EXERCISE INSTRUCTIONS
Somewhere below is a line with "rw [← ZMod.natCast_eq_natCast_iff', h.fwdOutput_value" and, later, a line with "Obligations.ForwardTransformEvaluatesPolynomial := by"; repeat those two lines and all the lines between them, exactly as they are.

GIVEN INFORMATION
***

/-- Output word p is the value of the source polynomial at the point of p (R208). -/
theorem Ready.fwdOutput_value (hlen : a.length = 2 ^ (L + 1)) (fout : FwdOut) {p : Nat} (hp : p < 2 ^ (L + 1)) :
    ((s.fwdOutput fout a).getD p 0 : ZMod s.ntt.q.toNat) = blockValue (s.point L p) a (2 ^ (L + 1)) p := by
  have hlayers := fwdLayers_blockValue (k := L + 1) (c := 0) (h.tables.fwdTable (h.four_mul_le (.inl rfl)))
    h.tables.twiddlesFit hlen ha rfl hp
  rw [fwdOutput_eq_map, map_getD_cast (fwdFinalWord_modEq _ fout), h.degree, Nat.log2_two_pow, State.fwdStage,
    h.degree, ← blockValue_one (s.point L p)]
  exact hlayers

end

/-! ### The inverse transform -/

/-- The last layer is a single block of butterflies that divide by the degree (R206). -/
theorem Ready.invOutput_eq_map (fout : InvFactor) (a : List Nat) :
    s.invOutput fout a =
      (layer (fun _ => s.finalBfly) (2 ^ L) 1 0 (s.invStage L a)).map (invFinalWord s.ntt.q.toNat fout) := by
  have hindex : ∀ bfly, (invLayers bfly L (2 ^ (L + 1) / 2) 1 1 a).2 = 2 ^ (L + 1) - 1 := fun bfly =>
    (invLayers_index (c := 0) (L := L + 1) bfly a rfl).trans (by have := Nat.two_pow_pos L; omega)
  rw [State.invOutput, inverseNTT, h.degree, Nat.log2_two_pow, Nat.add_sub_cancel]
  simp only [hindex, State.invStage, State.finalBfly, State.lastInverse, h.degree]
  rw [invFinal, show 2 ^ (L + 1) / 2 = 2 ^ L by omega]

theorem Ready.finalBfly_inverse :
    InvButterfly s.ntt.q.toNat s.ntt.invN.toNat s.lastInverse s.finalBfly :=
  invFinalBfly_inverse h.tables.prime.pos h.tables.lt_limit (h.four_mul_le (.inr rfl))

/-- The 2^L-th power of a point is the twiddle that the last butterflies undo, up to its sign. -/
theorem Ready.point_pow_mul_lastInverse {p : Nat} (hp : p < 2 ^ (L + 1)) :
    s.point L p ^ 2 ^ L * (s.lastInverse : ZMod s.ntt.q.toNat) = (-1) ^ (p / 2 ^ L) := by
  have hpos := Nat.two_pow_pos L
  have hfit := h.tables.twiddlesFit 0 L (by omega) p hp
  have hinv := h.tables.inverse (c := 0) (i := 0) (by omega) (by omega)
  rw [show 2 ^ (L + 1) - 2 * 2 ^ 0 + 1 + 0 = s.ntt.n.toNat - 1 by rw [h.degree]; omega] at hinv
  rw [Nat.div_eq_of_lt hp] at hfit
  refine (congrArg (· * _) hfit).trans ?_
  rw [mul_assoc]
  exact (congrArg _ hinv).trans (mul_one _)

theorem Ready.invStage_length {a : List Nat} (hlen : a.length = 2 ^ (L + 1)) {k : Nat} (hk : k < L + 1) :
    (s.invStage k a).length = 2 ^ (L + 1) := by
  rw [State.invStage, h.degree]
  exact invLayers_length _ hk hlen

section
variable {a : List Nat} (ha : ∀ v ∈ a, v < 2 * s.ntt.q.toNat)
include ha

theorem Ready.invStage_below {k : Nat} (hk : k < L + 1) : ∀ v ∈ s.invStage k a, v < 2 * s.ntt.q.toNat := by
  rw [State.invStage, h.degree]
  exact invLayers_below (h.tables.invTable (h.four_mul_le (.inr rfl))) ha hk

theorem Ready.invStage_value (hlen : a.length = 2 ^ (L + 1)) {k p : Nat} (hk : k < L + 1) (hp : p < 2 ^ (L + 1)) :
    blockValue (s.point L p) (s.invStage k a) (2 ^ k) p = 2 ^ k * (a.getD p 0 : ZMod s.ntt.q.toNat) := by
  rw [State.invStage, h.degree]
  exact invLayers_blockValue (h.tables.invTable (h.four_mul_le (.inr rfl))) h.tables.twiddlesFit hlen ha hk hp

theorem Ready.invOutput_below (fout : InvFactor) :
    ∀ v ∈ s.invOutput fout a, v < (if fout = .one then 1 else 2) * s.ntt.q.toNat := by
  intro v hv
  rw [h.invOutput_eq_map] at hv
  obtain ⟨u, hu, rfl⟩ := List.mem_map.1 hv
  exact invFinalWord_lt fout
    (layer_below (fun _ _ => h.finalBfly_inverse.keeps) (h.invStage_below ha (Nat.lt_succ_self L)) u hu)

/-- The output polynomial takes the value of source word p at the point of p. -/
theorem Ready.invOutput_value (hlen : a.length = 2 ^ (L + 1)) (fout : InvFactor) {p : Nat}
    (hp : p < 2 ^ (L + 1)) :
    blockValue (s.point L p) (s.invOutput fout a) (2 ^ (L + 1)) p = (a.getD p 0 : ZMod s.ntt.q.toNat) := by
  have hlength := h.invStage_length hlen (Nat.lt_succ_self L)
  have hlayer := blockValue_invLayer (t := 2 ^ L) (blocks := 1) (root := 0) (bfly := fun _ => s.finalBfly)
    (by omega) (by omega) (h.invStage_below ha (Nat.lt_succ_self L)) h.finalBfly_inverse
    (h.point_pow_mul_lastInverse hp)
  rw [← pow_succ', h.invStage_value ha hlen (Nat.lt_succ_self L) hp] at hlayer
  rw [h.invOutput_eq_map, blockValue_map (invFinalWord_modEq _ fout), hlayer]
  refine Eq.trans ?_ (one_mul _)
  rw [← h.tables.invN, pow_succ]
  ring

end

end

end Sys2Proof.Machine
end

section
/-! O38, O39, O58: the transforms' bounds and values at the words their commands store (R207, R208). -/

namespace Sys2Proof.Machine

variable {s : State} {L : Nat} {rd rs1 : Reg}

/-! ### The source and the words stored -/

theorem source_getD (s : State) (r : Reg) {i : Nat} (hi : i < s.ntt.n.toNat) :
    (s.source r).getD i 0 = elem s r i := by
  rw [List.getD_eq_getElem _ _ (by rwa [source_length]), List.getElem_map, List.getElem_range]

theorem source_below {bound : Nat} (ha : ∀ i < s.ntt.n.toNat, elem s rs1 i < bound) :
    ∀ v ∈ s.source rs1, v < bound := by
  intro v hv
  obtain ⟨i, hi, rfl⟩ := List.mem_map.1 hv
  exact ha i (List.mem_range.1 hi)

/-- Words that fit in 64 bits are stored as they are. -/
theorem memRead_stored {base i : Nat} {vs : List Nat} (hvs : ∀ v ∈ vs, v < 2 ^ 64) (hi : i < vs.length) :
    (s.memWrite base vs).retire.memRead (base + i) = vs.getD i 0 := by
  obtain ⟨hstored, -⟩ := memWrite_storesOnly s base vs
  exact (hstored i hi).trans (Nat.mod_eq_of_lt (getD_lt hvs hi))

theorem factor_mul_le {one : Prop} [Decidable one] {m q : Nat} (hm : 1 ≤ m) :
    (if one then 1 else m) * q ≤ m * q := by
  split
  · exact Nat.mul_le_mul_right q hm
  · rfl

theorem source_below_four_mul {fin : FwdIn}
    (ha : ∀ i < s.ntt.n.toNat, elem s rs1 i < fwdInFactor fin * s.ntt.q.toNat) :
    ∀ v ∈ s.source rs1, v < 4 * s.ntt.q.toNat := fun v hv =>
  (source_below ha v hv).trans_le (Nat.mul_le_mul_right _ (by cases fin <;> decide))

theorem source_below_two_mul {fin : InvFactor}
    (ha : ∀ i < s.ntt.n.toNat, elem s rs1 i < invInFactor fin * s.ntt.q.toNat) :
    ∀ v ∈ s.source rs1, v < 2 * s.ntt.q.toNat := fun v hv =>
  (source_below ha v hv).trans_le (Nat.mul_le_mul_right _ (by cases fin <;> decide))

section
variable (h : Ready s L)
include h

theorem Ready.source_length_eq (r : Reg) : (s.source r).length = 2 ^ (L + 1) := by rw [source_length, h.degree]

/-- A successful NTTFWD stores the words of its output, none truncated (R199, R207). -/
theorem Ready.nttfwd_stores (hd : s.Fits rd s.ntt.n.toNat) (h1 : s.Fits rs1 s.ntt.n.toNat) {fin : FwdIn}
    (ha : ∀ i < s.ntt.n.toNat, elem s rs1 i < fwdInFactor fin * s.ntt.q.toNat) (fout : FwdOut) :
    ∃ t, exec (.nttfwd rd rs1 fin fout) s = .next t ∧
      t = (s.memWrite (s.valX rd) (s.fwdOutput fout (s.source rs1))).retire ∧
      ∀ i < s.ntt.n.toNat, t.memRead (s.valX rd + i) = (s.fwdOutput fout (s.source rs1)).getD i 0 := by
  have hlimit := h.tables.lt_limit
  refine ⟨_, transformCommand_stores h.valid hd h1 ha, rfl, fun i hi => memRead_stored (fun v hv => ?_) ?_⟩
  · have := (h.fwdOutput_below (source_below_four_mul ha) fout v hv).trans_le (factor_mul_le (by decide))
    omega
  · exact (fwdOutput_length h.degree (source_length s rs1) fout).symm ▸ hi

/-- A successful NTTINV stores the words of its output, none truncated (R204, R207). -/
theorem Ready.nttinv_stores (hd : s.Fits rd s.ntt.n.toNat) (h1 : s.Fits rs1 s.ntt.n.toNat) {fin : InvFactor}
    (ha : ∀ i < s.ntt.n.toNat, elem s rs1 i < invInFactor fin * s.ntt.q.toNat) (fout : InvFactor) :
    ∃ t, exec (.nttinv rd rs1 fin fout) s = .next t ∧
      ∀ i < s.ntt.n.toNat, t.memRead (s.valX rd + i) = (s.invOutput fout (s.source rs1)).getD i 0 := by
  have hlimit := h.tables.lt_limit
  refine ⟨_, transformCommand_stores h.valid hd h1 ha, fun i hi => memRead_stored (fun v hv => ?_) ?_⟩
  · have := (h.invOutput_below (source_below_two_mul ha) fout v hv).trans_le (factor_mul_le (by decide))
    omega
  · exact (invOutput_length h.degree (source_length s rs1) fout).symm ▸ hi

end

theorem getElem?_eq_some_getD {vs : List Nat} {i : Nat} (hi : i < vs.length) : vs[i]? = some (vs.getD i 0) := by
  rw [List.getElem?_eq_getElem hi, List.getD_eq_getElem _ _ hi]

/-- Settles O38: each layer keeps the bound, each output step reaches its own, and 4q fits in the width. -/
theorem transformOutputsAreBounded : Obligations.TransformOutputsAreBounded := by
  intro rd rs1 s hlegal hok hv hd h1
  obtain ⟨L, h⟩ := exists_ready hlegal hok hv
  have hlimit := h.tables.lt_limit
  have hlog : Nat.log2 s.ntt.n.toNat = L + 1 := by rw [h.degree, Nat.log2_two_pow]
  refine ⟨by omega, fun hwidth => ?_, fun fin ha => ⟨?_, fun fout => ⟨?_, ?_⟩⟩,
    fun fin ha => ⟨?_, fun fout => ⟨?_, ?_⟩⟩⟩
  · have := h.lt_of_latch (hwidth.imp (fun hw => (transformWidth_eq_b52_iff.1 hw).1)
      fun hw => (transformWidth_eq_b52_iff.1 hw).1)
    omega
  · rw [hlog]
    exact fun k hk => h.fwdStage_below (source_below_four_mul ha) hk
  · exact h.fwdOutput_below (source_below_four_mul ha) fout
  · obtain ⟨t, hexec, -, hread⟩ := h.nttfwd_stores hd h1 ha fout
    refine ⟨t, hexec, fun i hi => ?_⟩
    rw [hread i hi]
    exact getElem?_eq_some_getD (by rwa [fwdOutput_length h.degree (source_length s rs1)])
  · rw [hlog]
    exact fun k hk => h.invStage_below (source_below_two_mul ha) hk
  · exact h.invOutput_below (source_below_two_mul ha) fout
  · obtain ⟨t, hexec, hread⟩ := h.nttinv_stores hd h1 ha fout
    refine ⟨t, hexec, fun i hi => ?_⟩
    rw [hread i hi]
    exact getElem?_eq_some_getD (by rwa [invOutput_length h.degree (source_length s rs1)])

/-! ### The values -/

/-- Output word k of the forward transform (R208). -/
theorem Ready.fwdOutput_evaluates (h : Ready s L) (ha : ∀ v ∈ s.source rs1, v < 4 * s.ntt.q.toNat)
    (fout : FwdOut) {k : Nat} (hk : k < s.ntt.n.toNat) :
    (s.fwdOutput fout (s.source rs1)).getD k 0 % s.ntt.q.toNat = s.evaluation (elem s rs1) k % s.ntt.q.toNat ∧
    (fout = .one →
      (s.fwdOutput fout (s.source rs1)).getD k 0 = s.evaluation (elem s rs1) k % s.ntt.q.toNat) := by
  have hk' : k < 2 ^ (L + 1) := h.degree ▸ hk
  have hmod : (s.fwdOutput fout (s.source rs1)).getD k 0 % s.ntt.q.toNat =
      s.evaluation (elem s rs1) k % s.ntt.q.toNat := by
    rw [← ZMod.natCast_eq_natCast_iff', h.fwdOutput_value ha (h.source_length_eq rs1) fout hk',
      h.evaluation_eq (fun i hi => (source_getD s rs1 (h.degree ▸ hi)).symm) hk']
  refine ⟨hmod, fun hone => ?_⟩
  have hlt := getD_lt (i := k) (h.fwdOutput_below ha fout)
    (by rwa [fwdOutput_length h.degree (source_length s rs1)])
  rw [if_pos hone, Nat.one_mul] at hlt
  rw [← hmod, Nat.mod_eq_of_lt hlt]

/-- Settles O39: the layers keep the value of the source polynomial at each point. -/
theorem forwardTransformEvaluatesPolynomial : Obligations.ForwardTransformEvaluatesPolynomial := by
  intro rd rs1 fin fout s hlegal hok hv hd h1 ha
  obtain ⟨L, h⟩ := exists_ready hlegal hok hv
  obtain ⟨t, hexec, -, hread⟩ := h.nttfwd_stores hd h1 ha fout
  refine ⟨t, hexec, fun k hk => ?_⟩
  rw [hread k hk]
  exact h.fwdOutput_evaluates (source_below_four_mul ha) fout hk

***

TASK SOLUTION
    rw [← ZMod.natCast_eq_natCast_iff', h.fwdOutput_value ha (h.source_length_eq rs1) fout hk',
      h.evaluation_eq (fun i hi => (source_getD s rs1 (h.degree ▸ hi)).symm) hk']
  refine ⟨hmod, fun hone => ?_⟩
  have hlt := getD_lt (i := k) (h.fwdOutput_below ha fout)
    (by rwa [fwdOutput_length h.degree (source_length s rs1)])
  rw [if_pos hone, Nat.one_mul] at hlt
  rw [← hmod, Nat.mod_eq_of_lt hlt]

/-- Settles O39: the layers keep the value of the source polynomial at each point. -/
theorem forwardTransformEvaluatesPolynomial : Obligations.ForwardTransformEvaluatesPolynomial := by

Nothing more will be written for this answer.